No element is wanting here which was found sufficient to charge the defendant upon her subscription in Carr v. Bartlett, 72 Maine, 120. It makes no difference whether the promise is made to enable a business enterprise to commence operations or to continue them. The consideration for the promise is substantially the same in both cases. The undertaking of the subscribers is not merely inchoate ; the case finds that it has been fully performed by all concerned therein except the defendant.

Good faith to his fellow-stockholders who have paid for the benefit of his stock, and to the creditors who have forborne to urge their claims to enable the corporation to prosecute its enterprise for several years longer, forbids the defendant, at this stage, to recede. There was a sufficient consideration moving to him from each of these parties; and his promise was made to one, who, on the face of the subscription paper, appears to have been the trustee for them both. See as to the effect of mutual promises upon a subscription paper, Allen v. Duffy, (per Cooley, C. J.) Mich. given in 9 Reporter, 646.

To say nothing of the advantage secured to himself as owner of an overloaded stock through the payments made by his fellow subscribers, there was, in the implied undertaking of the payee to devote the subscriptions which he accepted to the purpose declared, a sufficient consideration to support the promise. Trustees of Fryeburg Parsonage Fund v. Ripley, 6 Maine, 442, 445, 446; Amherst Academy v. Cowls, 6 Pick. 427; Collier v. Baptist Education Society, 8 B. Monroe, 68; Troy Academy v. Nelson, 24 Vt. 189, and other cases referred to by Judge BenNett in his note upon Church v. Kendall, 16 Am. Law Register, 546.
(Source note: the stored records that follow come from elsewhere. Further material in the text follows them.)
/-- YIELD: bank P and the loop state are kept, and another class may hold the engine (R130). The program then stands behind
the others that wait (DESIGN CHOICE, log 40). An epilogue holds no shared resources. -/
def execYield (e : EngineId) (k : WorkClass) (s : State) : Out :=
  .next (instrStep s e.val k 0 15 cost1 (fun s c =>
    if c.cls = .epilogue then (s, .go)
    else
      let e := forgetShared (engineOf s c.eng) c.base
      match e.run with
      | none => (s, .done)
      | some p => (setEngine s c.eng { e with run := none, queue := e.queue ++
          [{ p with pc := c.prog.pc + 1, saved := some e.bankP }] }, .done)))

/-- The agent of a vector program (Table 12.8): an epilogue acts for its partition's stream. -/
def vecAgent (c : Ctx) : Nat := if c.cls = .epilogue then c.prog.part else 64 + c.eng

def vecObj (c : Ctx) : Nat := iImm c.word % 4096
def vecScope (c : Ctx) : Nat := iImm c.word / 4096 % 4

/-- WAIT of a vector program (R116, R249): the target stands in SREG, the timeout is SYNC_WATCHDOG_NS. -/
def vecWaitStep (s : State) (c : Ctx) : State × Next :=
  match accNat (scReg s c (iSreg c.word)) with
  | none => (s, .stop stFormat)
  | some t =>
    if 2 ^ 32 ≤ t then (s, .stop stFormat)
    else
      let n := vecObj c
      let st := syncStatus s 0x11 c.prog.ctx n (vecAgent c)
      if st ≠ 0 then (if st = stAbandoned then countAbandoned s else s, .stop st)
      else if syncLive s c.prog.ctx && waitOk (objOf s n) t then (acquireEffect s (vecScope c) true, .go)
      else
        let w : WaitReq := { tag := c.prog.tag.getD 0, engine := some c.eng, owner := c.prog.ctx, obj := n, target := t,
                             acquire := false, agent := vecAgent c, ctx := c.prog.ctx, scope := vecScope c,
                             deadline := now s + reg s 0x2500 1, satisfied := none }
        ({ s with waits := s.waits ++ [w] }, .stall)

def execVecWait (e : EngineId) (k : WorkClass) (s : State) : Out :=
  .next (instrStep s e.val k 0 15 cost1 vecWaitStep)

/-- SIGNAL of a vector program: a COUNTER by 1, an EVENT set (R249). -/
def vecSignalStep (s : State) (c : Ctx) : State × Next :=
  let n := vecObj c
  let st := syncStatus s 0x10 c.prog.ctx n (vecAgent c)
  if st ≠ 0 then (if st = stAbandoned then raise s (src 10 1) else s, .stop st)
  else (signalObj s c.prog.ctx n 1, .go)

def execVecSignal (e : EngineId) (k : WorkClass) (s : State) : Out :=
  .next (instrStep s e.val k 0 15 cost1 vecSignalStep)

/-- SETS: the word that follows is an FP32 literal, widened (R115). -/
def execSets (e : EngineId) (k : WorkClass) (s : State) : Out :=
  .next (instrStep s e.val k 0 15 (fun _ => 2) (fun s c =>
    let v := memVal s (c.prog.base + 8 * (c.prog.pc + 1)) 4
    (editBank s c (fun b => setSc b (iSreg c.word) (widen (Fmt.decode .fp32 v))), .skip)))

/-- SETAR: Table 6.3 gives no source for the value; it is a function of the word (R59, log 40). -/
def execSetar (e : EngineId) (k : WorkClass) (s : State) : Out :=
  .next (instrStep s e.val k 0 15 cost1 (fun s c =>
    (editBank s c (fun b => setAr b (iAr c.word) (Config.setarValue c.word % 2 ^ 64)), .go)))

/-- ADVAR: the spec gives no amount; it is a function of the word and the register (R59, log 40). -/
def execAdvar (e : EngineId) (k : WorkClass) (s : State) : Out :=
  .next (instrStep s e.val k 0 15 cost1 (fun s c =>
    (editBank s c (fun b => setAr b (iAr c.word)
      ((arAt b (iAr c.word) + Config.advarAmount c.word (arAt b (iAr c.word))) % 2 ^ 64)), .go)))

/-! Element-wise instructions (R49, R51, R117). -/

/-- An instruction of two sources. -/
def binary (f : Acc → Acc → Acc) (e : EngineId) (k : WorkClass) (lo hi : Nat) (s : State) : Out :=
  .next (instrStep s e.val k lo hi costElem (mapInstr (fun e c r j => f (src1 e c r j) (src2 e c r j))))

/-- An instruction of one source. -/
def unary (f : Acc → Acc) (e : EngineId) (k : WorkClass) (lo hi : Nat) (cost : Ctx → Nat) (s : State) : Out :=
  .next (instrStep s e.val k lo hi cost (mapInstr (fun e c r j => f (src1 e c r j))))

/-- ADD (R49). -/
def execAdd (e : EngineId) (k : WorkClass) (s : State) : Out := binary accAdd e k 0x10 0x2F s

/-- SUB (R49). -/
def execSub (e : EngineId) (k : WorkClass) (s : State) : Out := binary accSub e k 0x10 0x2F s

/-- MUL (R49). -/
def execMul (e : EngineId) (k : WorkClass) (s : State) : Out := binary accMul e k 0x10 0x2F s

/-- FMA: SRC1 * SRC2 added to the prior contents of DST, one rounding (R49). -/
def execFma (e : EngineId) (k : WorkClass) (s : State) : Out :=
  .next (instrStep s e.val k 0x10 0x2F costElem (mapInstr (fun e c r j =>
    accFma (src1 e c r j) (src2 e c r j) (readTb e c (iDst c.word) r j))))

/-- MIN (R51). -/
def execMin (e : EngineId) (k : WorkClass) (s : State) : Out := binary accMin e k 0x10 0x2F s

/-- MAX (R51). -/
def execMax (e : EngineId) (k : WorkClass) (s : State) : Out := binary accMax e k 0x10 0x2F s

/-- ABS. -/
def execAbs (e : EngineId) (k : WorkClass) (s : State) : Out := unary accAbs e k 0x10 0x2F costElem s

/-- NEG. -/
def execNeg (e : EngineId) (k : WorkClass) (s : State) : Out := unary accNeg e k 0x10 0x2F costElem s

/-- SELECT: SRC1 where the bit of MASK_SEL is 1, SRC2 elsewhere (R116); under MASK_EN inactive positions keep their
contents as for every element-wise instruction (R117). -/
def execSelect (e : EngineId) (k : WorkClass) (s : State) : Out :=
  .next (instrStep s e.val k 0x10 0x2F costElem (mapInstr (fun e c r j =>
    if maskAt e (iMaskSel c.word) r j then src1 e c r j else src2 e c r j)))

/-- CMPEQ (R117). -/
def execCmpeq (e : EngineId) (k : WorkClass) (s : State) : Out := .next (instrStep s e.val k 0x10 0x2F costElem (cmpInstr accEq))

/-- CMPLT (R117). -/
def execCmplt (e : EngineId) (k : WorkClass) (s : State) : Out := .next (instrStep s e.val k 0x10 0x2F costElem (cmpInstr accLt))

/-- CMPLE (R117). -/
def execCmple (e : EngineId) (k : WorkClass) (s : State) : Out := .next (instrStep s e.val k 0x10 0x2F costElem (cmpInstr accLe))

/-- MAND. -/
def execMand (e : EngineId) (k : WorkClass) (s : State) : Out := .next (instrStep s e.val k 0x10 0x2F costElem (maskInstr and))

/-- MOR. -/
def execMor (e : EngineId) (k : WorkClass) (s : State) : Out := .next (instrStep s e.val k 0x10 0x2F costElem (maskInstr or))

/-- MNOT. -/
def execMnot (e : EngineId) (k : WorkClass) (s : State) : Out :=
  .next (instrStep s e.val k 0x10 0x2F costElem (maskInstr (fun x _ => !x)))

/-- EXP2 (R53). -/
def execExp2 (e : EngineId) (k : WorkClass) (s : State) : Out := unary accExp2 e k 0x30 0x3F costTrans s

/-- LOG2 (R53). -/
def execLog2 (e : EngineId) (k : WorkClass) (s : State) : Out := unary accLog2 e k 0x30 0x3F costTrans s

/-- RCP (R53). -/
def execRcp (e : EngineId) (k : WorkClass) (s : State) : Out := unary accRcp e k 0x30 0x3F costTrans s

/-- RSQRT (R53). -/
def execRsqrt (e : EngineId) (k : WorkClass) (s : State) : Out := unary accRsqrt e k 0x30 0x3F costTrans s

/-! Row reductions (R118 to R120). -/

/-- RSUM (R50). -/
def execRsum (e : EngineId) (k : WorkClass) (s : State) : Out :=
  .next (instrStep s e.val k 0x40 0x4F costRow (rowInstr 0 (rowParts accAdd) accAdd))

/-- RSUMSQ (R50). -/
def execRsumsq (e : EngineId) (k : WorkClass) (s : State) : Out :=
  .next (instrStep s e.val k 0x40 0x4F costRow (rowInstr 0 squareParts accAdd))

/-- RPROD (R50). -/
def execRprod (e : EngineId) (k : WorkClass) (s : State) : Out :=
  .next (instrStep s e.val k 0x40 0x4F costRow (rowInstr 1 (rowParts accMul) accMul))

/-- RMAX (R51). -/
def execRmax (e : EngineId) (k : WorkClass) (s : State) : Out :=
  .next (instrStep s e.val k 0x40 0x4F costRow (rowInstr 2 (List.filterMap id) accMax))

/-- RMIN (R51). -/
def execRmin (e : EngineId) (k : WorkClass) (s : State) : Out :=
  .next (instrStep s e.val k 0x40 0x4F costRow (rowInstr 3 (List.filterMap id) accMin))

/-- RARGMAX (R51). -/
def execRargmax (e : EngineId) (k : WorkClass) (s : State) : Out :=
  .next (instrStep s e.val k 0x40 0x4F costRow (argInstr accMax))

/-- RARGMIN (R51). -/
def execRargmin (e : EngineId) (k : WorkClass) (s : State) : Out :=
  .next (instrStep s e.val k 0x40 0x4F costRow (argInstr accMin))

/-- The active count of a row, if it has an active position. -/
def countParts (l : List (Option Acc)) : List Acc :=
  if l.all Option.isNone then [] else [accOfNat (l.filterMap id).length]

/-- RCOUNT: the number of active positions (R51). -/
def execRcount (e : EngineId) (k : WorkClass) (s : State) : Out :=
  .next (instrStep s e.val k 0x40 0x4F costRow
    (rowInstr 0 countParts accAdd))

/-! Slot arithmetic: the element-wise and transcendental operations on whole slots (Table 6.3, R52). -/

/-- The result of an operation from up to three operands. -/
def slotApply (op : SlotOp) (x y z : Acc) : Acc :=
  match op with
  | .add => accAdd x y
  | .sub => accSub x y
  | .mul => accMul x y
  | .fma => accFma x y z
  | .min => accMin x y
  | .max => accMax x y
  | .abs => accAbs x
  | .neg => accNeg x
  | .exp2 => accExp2 x
  | .log2 => accLog2 x
  | .rcp => accRcp x
  | .rsqrt => accRsqrt x

def slotBinary (op : SlotOp) : Bool :=
  match op with
  | .add | .sub | .mul | .fma | .min | .max => true
  | _ => false

def slotTrans (op : SlotOp) : Bool :=
  match op with
  | .exp2 | .log2 | .rcp | .rsqrt => true
  | _ => false

/-- The slots an operation reads: one source; for an operation of two another, unless SRC2_KIND 1 names a scalar; for FMA
the prior contents of SLOT. Table 6.2 has no field for source slots, so which ones a word names is left open (log 40). -/
def slotSources (op : SlotOp) (w : Nat) : List Nat :=
  (Config.slotSource 0 w % 64)
    :: ((if slotBinary op && iKind2 w != 1 then [Config.slotSource 1 w % 64] else []) ++ (if op = .fma then [iSlot w] else []))

/-- Entry i of the slot that a slot operation writes: none when an operand it reads is none. -/
def slotEntry (e : Engine) (c : Ctx) (op : SlotOp) (i : Nat) : Option Acc :=
  let w := c.word
  let y := if iKind2 w = 1 then some (scAt (bankOf e c.cls) (iSreg w)) else slotAt e (Config.slotSource 1 w % 64) i
  match slotAt e (Config.slotSource 0 w % 64) i, (if slotBinary op then y else some Acc.zero),
      (if op = .fma then slotAt e (iSlot w) i else some Acc.zero) with
  | some x, some y, some z => some (slotApply op x y z)
  | _, _, _ => none

/-- What an entry without a value stands for: the most negative value when an operand stood for it (a log-sum-exp), else
+0, as Table 6.4 has it for the composites. -/
def slotKindOf (e : Engine) (c : Ctx) (op : SlotOp) : Nat :=
  if (slotSources op c.word).any (fun sl => SMap.get e.slotKind sl 0 == 2) then 2 else 0

def slotStep (op : SlotOp) (s : State) (c : Ctx) : State × Next :=
  let e := engineOf s c.eng
  (setEngine s c.eng (putSlot e (iSlot c.word) (slotKindOf e c op)
    ((List.range 512).map (fun i => (i, slotEntry e c op i)))), .go)

/-- SLOT_ARITHMETIC: one step, 4 for a transcendental operation. Table 6.3 names the operations and not their opcodes, so
the command names the operation. -/
def execSlotArithmetic (e : EngineId) (w : SlotWork) (s : State) : Out :=
  .next (instrStep s e.val w.cls 0x50 0x5F (fun _ => if slotTrans w.op then 4 else 1) (slotStep w.op))

/-! Compress and select (R123, R124). -/

/-- The active positions of a row, in ascending order. -/
def activeCols (e : Engine) (c : Ctx) (r : Nat) : List Nat := (colsOf c.prog).filter (active e c r)

/-- A row is active when one of its positions is. -/
def activeRows (e : Engine) (c : Ctx) : List Nat := (rowsOf c.prog).filter (fun r => !(activeCols e c r).isEmpty)

/-- Values of a list at ascending positions, +0 behind it. -/
def packed (n : Nat) (l : List Acc) : List (Nat × Acc) := (List.range n).map (fun i => (i, l.getD i Acc.zero))

def costSelect (c : Ctx) : Nat := 2 * costRow c

/-- The rows of the rectangle with their numbers from its top. -/
def rowNumbers (p : Prog) : List (Nat × Nat) := (List.range p.rows).zip (rowsOf p)

/-- COMPRESS (R123). -/
def compressStep (s : State) (c : Ctx) : State × Next :=
  let e := engineOf s c.eng
  let w := c.word
  let e1 :=
    if (iImm w).testBit 0 then
      let rs := activeRows e c
      let l := (rowNumbers c.prog).flatMap (fun i => (colsOf c.prog).map (fun k =>
        (i.2, k, match rs[i.1]? with
          | some r => src1 e c r k
          | none => Acc.zero)))
      putSlot (putTb e (iDst w) l) (iSlot w) 0 [(0, some (accOfNat rs.length))]
    else
      let l := (rowsOf c.prog).flatMap (fun r =>
        (packed c.prog.cols ((activeCols e c r).map (src1 e c r))).map (fun x => (r, x.1, x.2)))
      putSlot (putTb e (iDst w) l) (iSlot w) 0
        ((rowsOf c.prog).map (fun r => (r, some (accOfNat (activeCols e c r).length))))
  (setEngine s c.eng (tagBuf e1 (iDst w) (layoutOf w)), .go)

def execCompress (e : EngineId) (k : WorkClass) (s : State) : Out :=
  .next (instrStep s e.val k 0x70 0x7F costSelect compressStep)

/-- EXPAND, the inverse (R123): inactive positions keep their contents, or take +0 with IMM bit 1. -/
def expandStep (s : State) (c : Ctx) : State × Next :=
  let e := engineOf s c.eng
  let w := c.word
  let rs := activeRows e c
  let value := fun (r k : Nat) =>
    if (iImm w).testBit 0 then
      (match rs.findIdx? (· == r) with
        | some i => some (src1 e c ((rowsOf c.prog).getD i i) k)
        | none => none)
    else (match (activeCols e c r).findIdx? (· == k) with
        | some i => some (src1 e c r i)
        | none => none)
  let l := (rect c.prog).filterMap (fun x => match value x.1 x.2 with
    | some v => some (x.1, x.2, v)
    | none => if (iImm w).testBit 1 then some (x.1, x.2, Acc.zero) else none)
  (setEngine s c.eng (tagBuf (putTb e (iDst w) l) (iDst w) (layoutOf w)), .go)

def execExpand (e : EngineId) (k : WorkClass) (s : State) : Out :=
  .next (instrStep s e.val k 0x70 0x7F costSelect expandStep)

/-- x ranks above y (R124): NaN first, +0 above -0. -/
def ranksAbove (x y : Acc) : Bool := if y.isNan then false else x.isNan || accLtTotal y x

/-- The highest of a list of positions and values, the first of equals. -/
def topOne (l : List (Nat × Acc)) : Option (Nat × Acc) :=
  match l with
  | [] => none
  | x :: l => some (l.foldl (fun b y => if ranksAbove y.2 b.2 then y else b) x)

/-- The k highest, in descending order. -/
def topList : Nat → List (Nat × Acc) → List (Nat × Acc)
  | 0, _ => []
  | n + 1, l => match topOne l with
    | none => []
    | some b => b :: topList n (l.filter (fun x => x.1 != b.1))

/-- TOPK (R124). -/
def topkStep (s : State) (c : Ctx) : State × Next :=
  let k := iImm c.word
  let sl := iSlot c.word
  if k = 0 || 16 < k || 64 < sl + 2 * k then (s, .stop stFormat)
  else
    let e := engineOf s c.eng
    let tops := (rowsOf c.prog).map (fun r => (r, topList k ((activeCols e c r).map (fun j => (j, src1 e c r j)))))
    let e1 := (List.range k).foldl (fun e i =>
      putSlot (putSlot e (sl + i) 2 (tops.map (fun t => (t.1, (t.2[i]?).map Prod.snd))))
        (sl + k + i) 4 (tops.map (fun t => (t.1, (t.2[i]?).map (fun x => accOfNat x.1))))) e
    (setEngine s c.eng e1, .go)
In fine, in this purely business undertaking, none of the thinly Avoven technicalities, of which courts have now and then made a screen for the rash benevolence that has impelled some one in an unguarded moment to promise a gift for some public charity, can avail this defendant. The few (mostly old) cases in which *524courts, while stigmatizing the defence as base, dishonorable and unjust, have suffered the purchaser of a cheap and fleeting reputation for public spirit and liberality to avoid his promise by cries of corban — no promisee — no privity with promisee, and the like, have no application here.

Judgment for plaintiff for ‡50 and interest from June 1, 1877'.

Appleton, C. J., Walton, Daneorth, Peters and Libbey, JJ., concurred.